[Input data]
- Opening Delimiter -

-- ==== Sys2Proof/Machine/Tile.lean ====
section
/-! DEFINITION. How a tile instruction issues (R138 to R144): fetch, legality, limits, and what its execution leaves. -/

namespace Sys2Proof.Machine

open Sys2Proof

/-- `n` bytes of an instruction from byte `off`. -/
def fieldOf (enc : BitVec 256) (off n : Nat) : Nat := enc.toNat / 2 ^ (8 * off) % 2 ^ (8 * n)

/-- How an instruction's execution ends. -/
inductive TileRes where
  /-- Complete, or handed to a unit that completes it: the sequencer goes on. -/
  | done (s : State)
  /-- Held at issue, or waiting: nothing has happened, and the instruction is tried again. -/
  | wait
  /-- A job fault: code and resource kind. -/
  | fault (code kind : Nat)
  /-- MAP_FAULT at an address. -/
  | mapFault (va : Nat)
  /-- The job no longer runs on this core, or a stall has been dealt with: nothing more to do. -/
  | stop (s : State)
  deriving DecidableEq, Repr

/-- What a write in context virtual space means to the instruction that makes it; `k` goes on with the state after it. -/
def VWrite.tile (w : VWrite) (k : State → TileRes) : TileRes :=
  match w with
  | .ok t => k t
  | .mapFault va => .mapFault va
  | .undoFull => .fault Code.UNDO_FULL 0
  | .bankBad => .fault Code.BANK_GROUP_BAD 0
  | .port => .fault Code.KV_PORT_FAULT 0
  | .wait => .wait

/-! ## Limits (R144, Table TP-15) -/

/-- Scratchpad bytes the program may use. -/
def Program.scratchLimit (g : Program) : Nat := min g.scratch 1048576

/-- Accumulator bytes the program may use. -/
def Program.accLimit (g : Program) : Nat := min g.accTiles 16 * 16384

/-- Rows of `bytes` at `addr` and `stride`: the end of the highest. -/
def rowsEnd (addr rows bytes stride : Nat) : Nat := if rows = 0 || bytes = 0 then 0 else addr + (rows - 1) * stride + bytes

/-- The lowest kind of a list of (violated, kind); 0 for none. -/
def lowestKind (l : List (Bool × Nat)) : Nat :=
  l.foldl (fun a x => if x.1 && (a == 0 || x.2 < a) then x.2 else a) 0

/-! ## Flags and counts (R92, R113) -/

/-- Flags of an engine set: 0 matrix, 1 vector, 2 special-function. -/
def State.addFlags (s : State) (p engine : Nat) (f : Flags) : State :=
  s.setReg (R.JOB_CORE_FLAGS p) (BitVec.ofNat 32 (Nat.lor (s.reg (R.JOB_CORE_FLAGS p)).toNat (f.toNat * 16 ^ engine)))

/-- Elements saturated and flushed by a core's program. -/
def State.addCounts (s : State) (p sat flushed : Nat) : State :=
  let c := s.core p
  s.setCore p { c with sat := c.sat + sat, flushed := c.flushed + flushed }

/-- A delivery's flags and counts. -/
def State.addDelivered (s : State) (p engine : Nat) (d : Delivered) : State :=
  (s.addFlags p engine d.flags).addCounts p d.sat d.flushed

/-! ## Issue -/

/-- What the sequencer fetched, judged. -/
structure Judged where
  /-- The row of the opcode table the instruction belongs to; 0 for an illegal opcode or operation. -/
  row : Nat
  /-- R141 holds. -/
  legal : Bool
  /-- Lowest resource kind whose limit it breaks; 0 for none. -/
  ovr : Nat
  deriving DecidableEq, Repr

/-- An instruction's execution applied to the state. -/
def State.tileEnd (s : State) (p uid n l : Nat) (cmd : Instr) (r : TileRes) : State :=
  match r with
  | .done t => t.putF (F.JOB_CORE_PROGRAM_NEXT p) (n + 1)
  | .wait => s.hold cmd
  | .fault code kind => s.jobFault uid code n kind l
  | .mapFault va => s.mapFault uid va n l
  | .stop t => t

/-- The instruction at a core's sequencer issues (R138 to R144). `row` is the row of the command; `judge` reads the encoding. -/
def State.issue (s : State) (p : Nat) (enc : BitVec 256) (cmd : Instr) (row : Nat) (judge : Program → Job → Judged)
    (body : Program → Job → TileRes) : Res :=
  whenPart (p < 1088) <|
    match (s.core p).prog with
    | none => .refused .notDue
    | some g =>
      match s.jobOf g.job with
      | none => .refused .notDue
      | some j =>
        let n := s.getF (F.JOB_CORE_PROGRAM_NEXT p)
        let l := s.getF (F.JOB_CORE_STATUS_LOGICAL p)
        if g.retired then .refused .notDue
        else if j.phase = .preempted then .next (s.hold cmd)
        else if j.phase ≠ .running then .refused .notDue
        else if g.count ≤ n then .next (s.jobFault j.uid Code.ILLEGAL_INSTRUCTION g.count 0 l)
        else
          match s.vFetch g.ctx (g.va + 0x40 + 32 * n) 32 with
          | .wait => .next (s.hold cmd)
          | .poison a => .next (s.poisonRead cmd j.uid (unitId 0xE p) a)
          | .ok bs =>
            if leNat bs ≠ enc.toNat then .refused .notDue
            else
              let v := judge g j
              if v.row ≠ 0 && v.row ≠ row then .refused .otherRow
              else if v.row = 0 || !v.legal then .next (s.jobFault j.uid Code.ILLEGAL_INSTRUCTION n 0 l)
              else if v.ovr ≠ 0 then .next (s.jobFault j.uid Code.RESOURCE_OVERFLOW n v.ovr l)
              else .next (s.tileEnd p j.uid n l cmd (body g j))
          | _ => .next (s.jobFault j.uid Code.BAD_PROGRAM n 0 l)

end Sys2Proof.Machine
end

- Closing Delimiter -

[Task directions]
Repeat, word for word, the lines from the opening of the material through the line containing "def fieldOf (enc".

[Response to this task]
-- ==== Sys2Proof/Machine/Tile.lean ====
section
/-! DEFINITION. How a tile instruction issues (R138 to R144): fetch, legality, limits, and what its execution leaves. -/

namespace Sys2Proof.Machine

open Sys2Proof

/-- `n` bytes of an instruction from byte `off`. -/
def fieldOf (enc : BitVec 256) (off n : Nat) : Nat := enc.toNat / 2 ^ (8 * off) % 2 ^ (8 * n)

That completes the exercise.